[EXERCISE DATA Boundary: Start]

/-- A CMD write while BUSY is a collision and nothing else; in LOADING it completes with LOCKED whatever its code.
Otherwise commands refused by the capture state complete with LOCKED and nothing else (START, RESTART and RELOAD outside
STOPPED, STOP and MARK outside RUNNING), RELEASE and REREAD of a detached HOST with NOTATTACHED, START without room under
KEEP-OLDEST with NOSPACE, an unknown code with UNKNOWN (R31, R32, R47, R51, R54, R59, R60, R66, R156, R158, R159,
R162). -/
def Obligations.RefusedCommandsChangeOnlyTheResult : Prop :=
  ∀ s : State,
    (∀ c : Instr, isHostCommand c = true →
      (∀ l, s.hw.inProgress = some l → exec c s = .next { s with hw := { s.hw with collision := true } }) ∧
      (s.hw.inProgress = none → s.oq.state = .loading → exec c s = .next (completedWith .locked s))) ∧
    (s.hw.inProgress = none → s.oq.state ≠ .loading →
      (s.oq.state ≠ .stopped → ∀ c : Instr, c = .start ∨ c = .restart ∨ c = .reload →
        exec c s = .next (completedWith .locked s)) ∧
      (s.oq.state ≠ .running → ∀ c : Instr, c = .stop ∨ c = .mark → exec c s = .next (completedWith .locked s)) ∧
      (s.js.hostC.attached = false → ∀ c : Instr, c = .release ∨ c = .reread →
        exec c s = .next (completedWith .notattached s)) ∧
      (s.oq.state = .stopped → s.js.table.policy = .keepOldest →
        (freeSpace s.js < 49 ∨ 64 ≤ s.js.index.length) → exec .start s = .next (completedWith .nospace s)) ∧
      (∀ code : Byte, (code = 0#8 ∨ 14 < code.toNat) →
        exec (.unknownCommand code) s = .next (completedWith .unknown s)))

/-- STOP in RUNNING begins a drain at the present time with BUSY held (R54). RESTART in STOPPED empties the journal, the
hold and the outstanding list and holds BUSY, and its clearing done completes with OK and CMD (R6, R48, R59, R124,
R147). The model's choice: the journal is emptied when RESTART is taken (log entry 10), and a clearing done with no RESTART
in progress changes nothing (log entry 7). -/
def Obligations.StopAndRestartHoldBusy : Prop :=
  ∀ s : State,
    (s.hw.inProgress = none → s.oq.state = .running →
      exec .stop s = .next { s with
        oq := { s.oq with stopStamp := s.tb.counter, state := .draining },
        hw := { s.hw with inProgress := some .stop } }) ∧
    (s.hw.inProgress = none → s.oq.state = .stopped →
      let emptied (c : Consumer) : Consumer :=
        { c with read := 0#32, release := 0#32, skips := 0, skipPending := false }
      ∃ t, exec .restart s = .next t ∧ AvlCurrent t ∧ t.ifu.irqe = s.ifu.irqe ∧ t.ifu.faults = s.ifu.faults ∧
        t.ifu.lost = s.ifu.lost ∧ (1 ≤ s.hw.avth.toNat → t.ifu.irqf = s.ifu.irqf) ∧
        t = { s with
          js := { s.js with head := 0#32, tail := 0#32, index := [], fill := .normal, hostC := emptied s.js.hostC,
                            exportC := emptied s.js.exportC },
          je := { s.je with sinceSync := 0, segment := 0#16, lossCount := 0, firstLost := 0, lastLost := 0,
                            stopReason := .hostStop },
          tu := { s.tu with hold := .noHold, action := .hold, quota := 256, count := 0, start := 0#32 },
          xl := { s.xl with outstanding := [] }, hw := { s.hw with inProgress := some .restart }, ifu := t.ifu }) ∧
    (s.hw.inProgress = some .restart → exec .restartClearingDone s = .next (completedWith .ok s)) ∧
    (s.hw.inProgress ≠ some .restart → exec .restartClearingDone s = .next s)

/-- RELOAD in STOPPED clears the journal as RESTART does, resets the tables and enters LOADING with BUSY; its clearing
done sets the loader READING (R49, R60, R71, R76, R92, R93, R109, R178, R179). The model's choice, of the moments R60 leaves
within the clearing: journal, tables and LOADING change when RELOAD is taken, and the loader stays IDLE until the clearing
is done (log entry 11). -/
def Obligations.ReloadEntersLoading : Prop :=
  ∀ s : State,
    (s.hw.inProgress = none → s.oq.state = .stopped →
      ∃ t, exec .reload s = .next t ∧ t.oq = { s.oq with state := .loading } ∧
        t.hw = { s.hw with inProgress := some .reload } ∧
        (t.js.head = 0#32 ∧ t.js.tail = 0#32 ∧ t.js.index = [] ∧ t.js.fill = .normal ∧ t.js.ram = s.js.ram ∧
          t.js.hostC = { attached := s.js.hostC.attached, read := 0#32, release := 0#32, skips := 0,
                         skipPending := false } ∧
          t.js.exportC = { attached := s.js.exportC.attached, read := 0#32, release := 0#32, skips := 0,
                           skipPending := false } ∧
          t.js.table = State.reset.js.table) ∧
        t.tu = State.reset.tu ∧ t.tb.table = State.reset.tb.table ∧ t.tb.counter = s.tb.counter ∧
        (∀ ch : Channel, t.icu[ch] = { State.reset.icu[ch] with line := s.icu[ch].line }) ∧
        t.xl = { s.xl with outstanding := [] } ∧
        t.je = { s.je with sinceSync := 0, segment := 0#16, lossCount := 0, firstLost := 0, lastLost := 0,
                           stopReason := .hostStop } ∧
        (s.tb.quality = .locked → s.tb.table.ppsEnable = true →
          (∃ n, s.tb.holdover = .running n ∧ n < 600000000) → t.tb.holdover = s.tb.holdover ∧
          t.tb.quality = .holdover ∧ t.tb.reference = none ∧ t.ifu.irqf.getLsbD 4 = true) ∧
        t.cl.state = .idle ∧ t.cl.crc = 0xFFFF#16 ∧ t.cl.cause = .reload) ∧
    (s.hw.inProgress = some .reload → s.oq.state = .loading → s.cl.state = .idle →
      s.tb.table = State.reset.tb.table →
        ∃ t, exec .reloadClearingDone s = .next t ∧ t.oq = s.oq ∧
          t.cl = { s.cl with
            state := .reading, port := { clock := false, sampled := [], received := [], presented := 0 } } ∧
          t.hw = s.hw ∧ t.tb = s.tb ∧ t.tu.rules = State.reset.tu.rules ∧ t.js.table = State.reset.js.table ∧
          (∀ ch : Channel, t.icu[ch] = { State.reset.icu[ch] with line := s.icu[ch].line }) ∧ t.ifu = s.ifu)

/-- The drain expiry closes the run: STOPPED with an empty queue, the fill state NORMAL, no hold COLLECTING, no channel
suppressed, STP set, a host STOP completed with OK, and the END packet, with the drain's reason and stop stamp, as the
last eight bytes of the journal. The entries still queued are released first, one after another, as HORIZON_EXPIRY releases
them. Then a COLLECTING hold closes by stop: CLOSED with its start and count kept, HLD set, and its HOLD packet, where it is
stored, before the rest; a LOSING store writes its closing LOSS before END, with a count of 0 where only that HOLD packet was
lost (R17, R20, R38, R58, R86, R119). -/
def Obligations.DrainExpiryClosesRun : Prop :=
  ∀ s : State, JournalSound s → ReserveKept s → RamCanonical s → s.oq.state = .draining →
    isBefore s.tb.counter (addMicros s.oq.stopStamp s.oq.horizon) = false →
      ∃ t, exec .drainExpiry s = .next t ∧
        t.oq = { s.oq with state := .stopped, queue := [] } ∧ t.js.fill = .normal ∧ t.tu.hold ≠ .collecting ∧
        t.je.stopReason = .hostStop ∧ t.ifu.irqf.getLsbD 6 = true ∧
        (∀ ch : Channel, t.icu[ch].state ≠ .suppressed ∧ t.icu[ch].state ≠ .suppressedSettling ∧
          t.icu[ch].chatterCount = 0 ∧ t.icu[ch].window = none ∧ t.icu[ch].quiet = none ∧
          t.icu[ch].accepted = s.icu[ch].accepted ∧ t.icu[ch].stamp = s.icu[ch].stamp) ∧
        (s.hw.inProgress = some .stop →
          t.hw = { s.hw with result := .ok, inProgress := none } ∧ t.ifu.irqf.getLsbD 7 = true) ∧
        (s.hw.inProgress ≠ some .stop → t.hw = s.hw) ∧
        8 ≤ occupancy t.js ∧
        BytesAt t.js.ram (t.js.head - 8#32)
          ((match s.je.stopReason with | .hostStop => 0xA0#8 | .holdStop => 0xA1#8) :: fullTime s.oq.stopStamp) ∧
        (∀ (e : Entry) (rest : List Entry), HeadDue s e rest → ∀ u, exec .horizonExpiry s = .next u →
          exec .drainExpiry s = exec .drainExpiry u) ∧
        (s.oq.queue = [] →
          let ending := (match s.je.stopReason with | .hostStop => 0xA0#8 | .holdStop => 0xA1#8) ::
            fullTime s.oq.stopStamp
          let first := s.je.runningTime
          (s.tu.hold ≠ .collecting → t.tu = s.tu) ∧
          (s.tu.hold = .collecting → t.tu = { s.tu with hold := .closed } ∧ t.ifu.irqf.getLsbD 2 = true) ∧
          (s.js.fill = .normal → s.tu.hold ≠ .collecting → Appended s t ending) ∧
          (s.js.fill = .normal → s.tu.hold = .collecting → 33 ≤ freeSpace s.js → Appended s t ([0x92#8] ++ ending)) ∧
          (s.js.fill = .normal → s.tu.hold = .collecting → freeSpace s.js = 32 → s.js.table.policy = .keepOldest →
            Appended s t (lossAs 0 first first ++ ending) ∧ t.ifu.irqf.getLsbD 3 = true) ∧
          (s.js.fill = .losing →
            Appended s t (lossAs s.je.lossCount s.je.firstLost s.je.lastLost ++ ending) ∧ t.je.lossCount = 0) ∧
          t.je.runningTime = s.je.runningTime ∧ t.je.image = s.je.image ∧ t.je.segment = s.je.segment)

/-! ### The readers, the hold and the other commands -/

/-- ATTACH sets both of HOST's marks to the first index entry, or the head; RELEASE sets the release mark to the read
mark, DETACH clears the flag, each with freeing re-evaluated; REREAD sets the read mark back (R26, R29, R31 to R33, R35,
R142, R157, R162). -/
def Obligations.ReaderCommandsMoveTheMarks : Prop :=
  ∀ s : State, s.hw.inProgress = none → s.oq.state ≠ .loading →
    let c := s.js.hostC
    let point := match s.js.index with | [] => s.js.head | p :: _ => p
    let counts (t u : State) : Prop := t = { u with ifu := t.ifu } ∧ t.ifu.irqf.getLsbD 7 = true ∧ AvlCurrent t ∧
      t.ifu.faults = s.ifu.faults ∧ (s.ifu.irqf &&& t.ifu.irqf = s.ifu.irqf)
    (∃ t, exec .attach s = .next t ∧ counts t (completedWith .ok { s with
      js := { s.js with hostC := { c with attached := true, read := point, release := point } } })) ∧
    (c.attached = true → ∃ t, exec .reread s = .next t ∧ counts t (completedWith .ok { s with
      js := { s.js with hostC := { c with read := c.release } } })) ∧
    (c.attached = true →
      let u : State := { s with js := { s.js with hostC := { c with release := c.read } } }
      ∃ p, FreedTo u p ∧ exec .release s = .next (completedWith .ok { u with js := tailAt p u.js })) ∧
    (c.attached = true →
      let u : State := { s with js := { s.js with hostC := { c with attached := false } } }
      ∃ p t, FreedTo u p ∧ exec .detach s = .next t ∧ counts t (completedWith .ok { u with js := tailAt p u.js })) ∧
    (c.attached = false → exec .detach s = .next (completedWith .ok s))

/-- RELEASE HOLD ends an active hold, keeping its action, quota and start: the protected start no longer bounds the tail
and freeing is re-evaluated; in RUNNING a HOLD "released" packet follows when it fits; with no hold it does nothing.
CLEAR FAULTS empties the fault queue and the lost count and leaves FLT as it is; in LOADING it is LOCKED (R21, R27, R121,
R163, R177). The model's choice: freeing comes first and the HOLD packet second (log entry 13). -/
def Obligations.ReleaseHoldAndClearFaults : Prop :=
  ∀ s : State, s.hw.inProgress = none →
    (s.oq.state ≠ .loading → s.tu.hold = .noHold → exec .releaseHold s = .next (completedWith .ok s)) ∧
    (s.oq.state ≠ .loading → s.tu.hold ≠ .noHold →
      let u : State := { s with tu := { s.tu with hold := .noHold, count := 0 } }
      ∃ p, FreedTo u p ∧
        (s.oq.state ≠ .running → exec .releaseHold s = .next (completedWith .ok { u with js := tailAt p u.js })) ∧
        (s.oq.state = .running → s.js.fill = .normal → RamCanonical s → 33 ≤ freeSpace (tailAt p s.js) →
          ∃ t, exec .releaseHold s = .next t ∧ Appended s t [0x93#8] ∧ t.js.tail = p ∧ t.tu = u.tu ∧
            t.hw.result = .ok ∧ t.js.index = (tailAt p s.js).index)) ∧
    (s.oq.state ≠ .loading →
      exec .clearFaults s = .next (completedWith .ok { s with ifu := { s.ifu with faults := [], lost := 0 } })) ∧
    (s.oq.state = .loading → exec .clearFaults s = .next (completedWith .locked s))

/-- WRITE ENTRY and READ ENTRY: in every capture state but LOADING a bad id or index is BADARG; a channel or journal
entry written outside STOPPED is LOCKED; then a failing field is BADARG; otherwise the entry is written, and READ ENTRY
returns it as written, but for the trim count in the time entry (R39, R72, R92, R110, R158, R164, R165, R167). -/
def Obligations.WrittenEntriesReadBack : Prop :=
  ∀ s : State, s.hw.inProgress = none → s.oq.state ≠ .loading →
    let id := s.hw.tabsel.toNat
    let idx := s.hw.tabidx.toNat
    let found := (id = 1 ∧ idx < 24) ∨ (id = 2 ∧ idx < 8) ∨ (id = 3 ∧ idx = 0) ∨ (id = 4 ∧ idx = 0)
    (¬found → exec .writeEntry s = .next (completedWith .badarg s) ∧
      exec .readEntry s = .next (completedWith .badarg s)) ∧
    (let returns (bytes : Vector Byte 8) : Prop :=
      exec .readEntry s = .next (completedWith .ok { s with hw := { s.hw with entry := bytes } })
    (∀ ch : Channel, id = 1 → idx = ch.val → returns (encodeChannel s.icu[ch].desc)) ∧
      (∀ i : Fin 8, id = 2 → idx = i.val → returns (encodeTrigger s.tu.rules[i])) ∧
      (id = 3 → idx = 0 → returns (encodeTime s.tb.table s.tb.trims)) ∧
      (id = 4 → idx = 0 → returns (encodeJournal s.js.table))) ∧
    (found → (id = 1 ∨ id = 4) → s.oq.state ≠ .stopped → exec .writeEntry s = .next (completedWith .locked s)) ∧
    (found → (id = 2 ∨ id = 3 ∨ s.oq.state = .stopped) →
      let passes := (id = 1 ∧ (decodeChannel s.hw.entry).isSome) ∨ (id = 2 ∧ (decodeTrigger s.hw.entry).isSome) ∨
        (id = 3 ∧ (decodeTime s.hw.entry).isSome) ∨ (id = 4 ∧ (decodeJournal s.hw.entry).isSome)
      (¬passes → exec .writeEntry s = .next (completedWith .badarg s)) ∧
      (passes → ∃ t, exec .writeEntry s = .next t ∧ t.hw = { s.hw with result := .ok, inProgress := none } ∧
        t.ifu.irqf.getLsbD 7 = true ∧ ∃ u, exec .readEntry t = .next u ∧ u.hw.result = .ok ∧
        (∀ i : Fin 8, id = 3 → 6 ≤ i.val →
          u.hw.entry[i] = (BitVec.ofNat 16 s.tb.trims).extractLsb' (8 * (i.val - 6)) 8) ∧
        (∀ i : Fin 8, (id ≠ 3 ∨ i.val < 6) → u.hw.entry[i] = s.hw.entry[i])))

[EXERCISE DATA Boundary: End]

▸ **TASK TO COMPLETE**
Working from the material above, retype exactly the lines from the one with "R142, R157, R162). -/" through the one with "(c.attached = true → ∃", both included, and only those lines.

▸ **YOUR SOLUTION**
R142, R157, R162). -/
def Obligations.ReaderCommandsMoveTheMarks : Prop :=
  ∀ s : State, s.hw.inProgress = none → s.oq.state ≠ .loading →
    let c := s.js.hostC
    let point := match s.js.index with | [] => s.js.head | p :: _ => p
    let counts (t u : State) : Prop := t = { u with ifu := t.ifu } ∧ t.ifu.irqf.getLsbD 7 = true ∧ AvlCurrent t ∧
      t.ifu.faults = s.ifu.faults ∧ (s.ifu.irqf &&& t.ifu.irqf = s.ifu.irqf)
    (∃ t, exec .attach s = .next t ∧ counts t (completedWith .ok { s with
      js := { s.js with hostC := { c with attached := true, read := point, release := point } } })) ∧
    (c.attached = true → ∃ t, exec .reread s = .next t ∧ counts t (completedWith .ok { s with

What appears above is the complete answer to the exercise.